STATS 606

Smoothing proofs

This post accompanies the lecture video on smoothing. Please see the video for the problem setup and definitions.

Properties of the Moreau envelope

First, we show that the gradient of the Moreau envelope is

\[\partial\underline{f}_\mu(x) = \frac{1}{\mu}(x - \prox_{\mu f}(x)).\]

We have

\[\begin{aligned} f_\mu(x) &= \frac{1}{2\mu}\|x\|_2^2 - \frac{1}{\mu}\sup_y\{\langle x,y\rangle - \mu f(y) - \frac12\|y\|_2^2\} \\ &= \frac{1}{2\mu}\|x\|_2^2 - \frac{1}{\mu}(\mu f + \frac12\|\cdot\|_2^2)^*(x) \end{aligned}\]

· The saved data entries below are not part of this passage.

-- ==== Sys2Proof/Certificates/Slice0/Obligations.lean ====
section
/-! DEFINITION. What is stated about the model. Every statement is about every state, reached or not, unless it says
otherwise; the marks and log entries are those of NOTES.md. -/

open Sys2Proof Sys2Proof.Machine Sys2Proof.Safety

/-! ### Encoding and dispatch (30_encoding.md) -/

/-- Decoding the encoding of a well-formed command gives the command back (30_encoding.md R71 to R74). -/
def Obligations.DecodeOfEncode : Prop :=
  ∀ i : Instr, i.wellFormed = true → decode (encode i) = .ok i

/-- A descriptor decodes to a command exactly when its command word is the command's and the operand words its format
uses hold the operands; every value of an ignored word is accepted and has no effect (30_encoding.md R73). -/
def Obligations.DescriptorCarriesOperands : Prop :=
  ∀ (d : Descriptor) (i : Instr),
    decodeWords d = .ok i ↔ i.wellFormed = true ∧ d.w0 = (encodeWords i).w0 ∧ OperandsFrom d i

/-- The illegal descriptors are those R75 lists; each is answered `ILLEGAL_COMMAND` with value 0, and besides the
host's own stores nothing changes (30_encoding.md R75). -/
def Obligations.IllegalDescriptors : Prop :=
  (∀ d : Descriptor, (∃ e, decodeWords d = .error e) ↔
    opcodeField d.w0 ∉ [0x01, 0x02, 0x03, 0x04, 0x10, 0x11, 0x12, 0x13] ∨ reservedField d.w0 ≠ 0 ∨
    (opcodeField d.w0 ∈ [0x01, 0x02, 0x03, 0x04] ∧ ctxAField d.w0 ≠ 0) ∨
    (opcodeField d.w0 ≠ 0x13 ∧ ctxBField d.w0 ≠ 0)) ∧
  (∀ (s : State) (req : Request) (rest : List Request) (e : Reject),
    s.host = req :: rest → decodeWords (requestWords req) = .error e →
    ∃ t, step s = .next t ∧
      t = { s with
        responses := s.responses ++ [⟨.illegalCommand, 0⟩]
        host := rest
        grant := Grant.empty
        mem := hostStores s.addrW (hostStores s.addrW s.mem req.stores) (hostWrites req.grant.during) })

/-- At most one row of the opcode map matches a command word (30_encoding.md R78, R74). -/
def Obligations.RowsDoNotOverlap : Prop :=
  ∀ (w : Word64), ∀ row ∈ opcodeMap, ∀ row' ∈ opcodeMap,
    row.selectedBy w = true → row'.selectedBy w = true → row = row'

/-- Decode and dispatch (30_encoding.md R78): no row, then a context index out of range, then the command's own rule,
which ends with the response `OK` or is refused. -/
def Obligations.DecodeAndDispatch : Prop :=
  ∀ (s : State) (req : Request) (rest : List Request), s.host = req :: rest →
    ((∀ row ∈ opcodeMap, row.selectedBy (requestWords req).w0 = false) →
      step s = .next ((s.accept req rest).respondError .illegalCommand).release) ∧
    (∀ i, decodeWords (requestWords req) = .ok i → BadContext i s →
      step s = .next ((s.accept req rest).respondError .badContext).release) ∧
    (∀ i, decodeWords (requestWords req) = .ok i → ¬ BadContext i s →
      step s = afterResponse (exec i (s.accept req rest)) ∧
      ((∃ t v, step s = .next t ∧ t.responses = s.responses ++ [⟨.ok, v⟩]) ∨ ∃ r, step s = .refused r))

/-- A step that accepts a command and answers delivers exactly one response; its status is the one R77 gives, its
code one of 0, 1, 2, and a response that is not `OK` has value 0 (30_encoding.md R77, the values R76). -/
def Obligations.StatusOfResponse : Prop :=
  Status.ok.code = 0 ∧ Status.illegalCommand.code = 1 ∧ Status.badContext.code = 2 ∧
  ∀ (s t : State) (req : Request) (rest : List Request), s.host = req :: rest → step s = .next t →
    ∃ r, t.responses = s.responses ++ [r] ∧
      (r.status = .illegalCommand ↔ ∃ e, decodeWords (requestWords req) = .error e) ∧
      (r.status = .badContext ↔ ∃ i, decodeWords (requestWords req) = .ok i ∧ BadContext i s) ∧
      (r.status = .ok ↔ ∃ i, decodeWords (requestWords req) = .ok i ∧ ¬ BadContext i s) ∧
      (r.status ≠ .ok → r.value = 0)

/-- A context index at or above `NCTX` is answered `BAD_CONTEXT` with value 0, whatever the other operands are, and
nothing else changes (60_exceptions.md R206). -/
def Obligations.BadContextAnswered : Prop :=
  ∀ (i : Instr) (s : State), BadContext i s →
    exec i s = .next { s with responses := s.responses ++ [⟨.badContext, 0⟩] }

/-- A step whose request decodes to a command is that command's meaning in the accepted state, followed by the end
of the grant (30_encoding.md R70, R78). -/
def Obligations.StepRunsDecodedCommand : Prop :=
  ∀ (s : State) (req : Request) (rest : List Request) (i : Instr),
    s.host = req :: rest → decode req.descriptor.toList = .ok i →
    step s = afterResponse (exec i (s.accept req rest))

/-- With no command presented the unit is idle and nothing changes. The model's choice (log 1): R226 says the unit
is then idle, and gives no step. -/
def Obligations.IdleUnitStaysIdle : Prop :=
  ∀ s : State, s.host = [] → step s = .next s

/-- Command words written out from the encoding of each family decode to the commands they stand for
(30_encoding.md R72 to R75). -/
def Obligations.WrittenWordsDecode : Prop :=
  decodeWords ⟨0x01, 0x63746f725d53475d, 0x7b5b546573745665, 0x5b477565726f6e5d, 0x4869285368617929⟩ =
    .ok (.aesRound 0x7b5b54657374566563746f725d53475d 0x48692853686179295b477565726f6e5d) ∧
  decodeWords ⟨0x02, 0x2000, 0x96, 7, 8⟩ = .ok (.byteSum 0x2000 150) ∧
  decodeWords ⟨0x03, 0x1000, 0x5, 0x0, 0xFFFF⟩ = .ok (.hash 0x1000 5 0) ∧
  decodeWords ⟨0x04, 0x4000, 0x50, 9, 0⟩ = .ok (.generate 0x4000 80 9) ∧
  decodeWords ⟨0x0110, 0, 0, 0xDEADBEEF, 0⟩ = .ok (.hashStateInit 1 0xDEADBEEF) ∧
  decodeWords ⟨0x0111, 0x2001, 0x3F, 0, 0⟩ = .ok (.hashStateStream 1 0x2001 63) ∧
  decodeWords ⟨0xFF12, 0, 0, 0, 0⟩ = .ok (.hashStateFold 255) ∧
  decodeWords ⟨0x020013, 0, 0, 0, 0⟩ = .ok (.hashStateEqual 0 2) ∧
  decodeWords ⟨0x0, 0, 0, 0, 0⟩ = .error .unassignedOpcode ∧
  decodeWords ⟨0x0103, 0x1000, 5, 0, 0⟩ = .error .unusedContextField ∧
  decodeWords ⟨0x01000012, 0, 0, 0, 0⟩ = .error .reservedBits

/-! ### The AES round (40_aes_round.md) -/

/-- The S-box is the field inverse followed by the affine map with constant `0x63`; it is a bijection with no fixed
point (40_aes_round.md R92). -/
def Obligations.SboxIsAffineInverse : Prop :=
  (∀ a : Byte, ∃ b : Byte, (a = 0 → b = 0) ∧ (a ≠ 0 → gmul a b = 1) ∧
    ∀ i < 8, (sbox a).getLsbD i =
      (b.getLsbD i ^^ b.getLsbD ((i + 4) % 8) ^^ b.getLsbD ((i + 5) % 8) ^^ b.getLsbD ((i + 6) % 8) ^^
        b.getLsbD ((i + 7) % 8) ^^ (0x63 : Byte).getLsbD i)) ∧
  Function.Bijective sbox ∧ ∀ a : Byte, sbox a ≠ a

/-- The sixteen bytes of `aes_round`, column by column, and its corner cases and worked example (40_aes_round.md
R97, with R93 to R96). -/
def Obligations.AesRoundBytes : Prop :=
  (∀ (X K : Block128), ∀ c < 4,
    let a := fun r => sbox (blockByte X (r + 4 * ((c + r) % 4)))
    let k := fun r => blockByte K (4 * c + r)
    blockByte (aesRound X K) (4 * c) = (mul2 (a 0) ^^^ mul3 (a 1) ^^^ a 2 ^^^ a 3) ^^^ k 0 ∧
    blockByte (aesRound X K) (4 * c + 1) = (a 0 ^^^ mul2 (a 1) ^^^ mul3 (a 2) ^^^ a 3) ^^^ k 1 ∧
    blockByte (aesRound X K) (4 * c + 2) = (a 0 ^^^ a 1 ^^^ mul2 (a 2) ^^^ mul3 (a 3)) ^^^ k 2 ∧
    blockByte (aesRound X K) (4 * c + 3) = (mul3 (a 0) ^^^ a 1 ^^^ a 2 ^^^ mul2 (a 3)) ^^^ k 3) ∧
  (∀ (K : Block128), ∀ i < 16, blockByte (aesRound 0 K) i = blockByte K i ^^^ 0x63) ∧
  aesRound 0 0 = 0x63636363636363636363636363636363 ∧
  aesRound
    (blockOfBytes [0x19, 0x3d, 0xe3, 0xbe, 0xa0, 0xf4, 0xe2, 0x2b, 0x9a, 0xc6, 0x8d, 0x2a, 0xe9, 0xf8, 0x48, 0x08])
    (blockOfBytes [0xa0, 0xfa, 0xfe, 0x17, 0x88, 0x54, 0x2c, 0xb1, 0x23, 0xa3, 0x39, 0x39, 0x2a, 0x6c, 0x76, 0x05]) =
    blockOfBytes [0xa4, 0x9c, 0x7f, 0xf2, 0x68, 0x9f, 0x35, 0x2b, 0x6b, 0x5b, 0xea, 0x43, 0x02, 0x6a, 0x50, 0x49]

/-- The laws of R100: linear in the key, a bijection for a fixed key, and each byte depends on one key byte and four
data bytes (40_aes_round.md R100). -/
def Obligations.AesRoundLaws : Prop :=
  (∀ X K : Block128, aesRound X K = aesRound X 0 ^^^ K) ∧
  (∀ K : Block128, Function.Bijective fun X => aesRound X K) ∧
  (∀ (X X' K K' : Block128), ∀ i < 16,
    blockByte K i = blockByte K' i →
    (∀ r < 4, blockByte X (r + 4 * ((i / 4 + r) % 4)) = blockByte X' (r + 4 * ((i / 4 + r) % 4))) →
    blockByte (aesRound X K) i = blockByte (aesRound X' K') i)

/-- `SubBytes` and `ShiftRows` commute (40_aes_round.md R98). -/
def Obligations.SubBytesCommutesWithShiftRows : Prop :=
  ∀ X : Block128, subBytes (shiftRows X) = shiftRows (subBytes X)

/-- `AES_ROUND`: every operand is legal, the response is the 128-bit result, nothing else changes (40_aes_round.md
R99). -/
def Obligations.AesRoundResult : Prop :=
  (∀ d : Descriptor, d.w0 = 0x01 →
    decodeWords d = .ok (.aesRound (blockOfHalves d.w1 d.w2) (blockOfHalves d.w3 d.w4))) ∧
  (∀ (X K : Block128) (s : State), exec (.aesRound X K) s =
    .next { s with responses := s.responses ++ [⟨.ok, aesRound X K⟩] }) ∧
  (∀ X : Block128, X.toNat = (lowHalf X).toNat + 2 ^ 64 * (highHalf X).toNat) ∧
  aesRound (blockOfHalves 0x63746f725d53475d 0x7b5b546573745665) (blockOfHalves 0x5b477565726f6e5d 0x4869285368617929) =
    0xa8311c2f9fdba3c58b104b58ded7e595

/-! ### Block helpers (41_block_primitives.md) -/

/-- `shuffle` moves the byte the table names to each place and is a bijection (41_block_primitives.md R112). -/
def Obligations.ShuffleMovesBytes : Prop :=
  Function.Bijective shuffle ∧
  ∀ (X : Block128), ∀ d < 16, blockByte (shuffle X) d =
    blockByte X ([4, 11, 9, 6, 8, 13, 15, 5, 14, 3, 1, 12, 0, 7, 10, 2].getD d 0)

Recall \(\partial f^*(y) = \argmax_x\{\langle x,y\rangle - f(x)\}\), we differentiate the conjugate representation of the Moreau envelope to obtain

\[\begin{aligned} \partial\underline{f}_\mu(x) &= \frac{x}{\mu} - \frac{1}{\mu}\argmax_y\{\langle x,y\rangle - \mu f(y) - \frac12\|y\|_2^2\} \\ &= \frac{x}{\mu} - \frac{1}{\mu}\argmax_y\{- \mu f(y) - \frac12\|x-y\|_2^2\} \\ &= \frac{1}{\mu}(x - \prox_{\mu f}(x)), \end{aligned}\]

where we recalled the definition of \(\prox_{\mu f}\) in the third step. Second, we show that \(\underline{f}_\mu\) is \(\frac{1}{\mu}\)-strongly smooth. This is a consequence of

  1. \(\underline{f}_\mu = (f^* + \frac{\mu}{2}\|\cdot\|_2^2)^*\);
  2. the conjugate of a closed, proper, \(\mu\)-strongly convex function is \(\frac{1}{\mu}\)-strongly smooth.

The first fact follows from (i) the conjugate of a sum is the infimal convolution of the conjugates

\[(f_1 + f_2)^*(y) = \inf\{f_1^*(v) + f_2^*(y-v)\}\]

and (ii) the conjugate of the \(\frac{1}{2\mu}\|\cdot\|_2^2\) is \(\frac{\mu}{2}\|\cdot\|_2^2\). It remains to show the conjugate of a \(\mu\)-strongly convex function is \(\frac{1}{\mu}\)-strongly smooth. Recall

\[\partial f^*(y) \in \argmax_x\{\langle x,y\rangle - f(x)\}\]

Thus \(\partial f^*(y)\) satisfies \(y\in\partial f(\partial f^*(y))\). Also recall the \(\mu\)-strong convexity of \(f\) implies its gradient is \(\mu\)-strongly monotone:

\[\langle\partial f(x_1) - \partial f(x_2),x_1-x_2\rangle \ge \mu\|x_1 - x_2\|_2^2.\]

Letting \(x_1 = \partial f^*(x_1)\) and \(x_2 = \partial f^*(x_2)\), we have

\[\langle y_1 - y_2,\partial f^*(y_1) - \partial f^*(y_2)\rangle \ge \mu\|\partial f^*(y_1) - \partial f^*(y_2)\|_2^2.\]

We rearrange and appeal to the Cauchy-Schwarz inequality to arrive at the stated result.

Posted on March 07, 2021 from San Francisco, CA.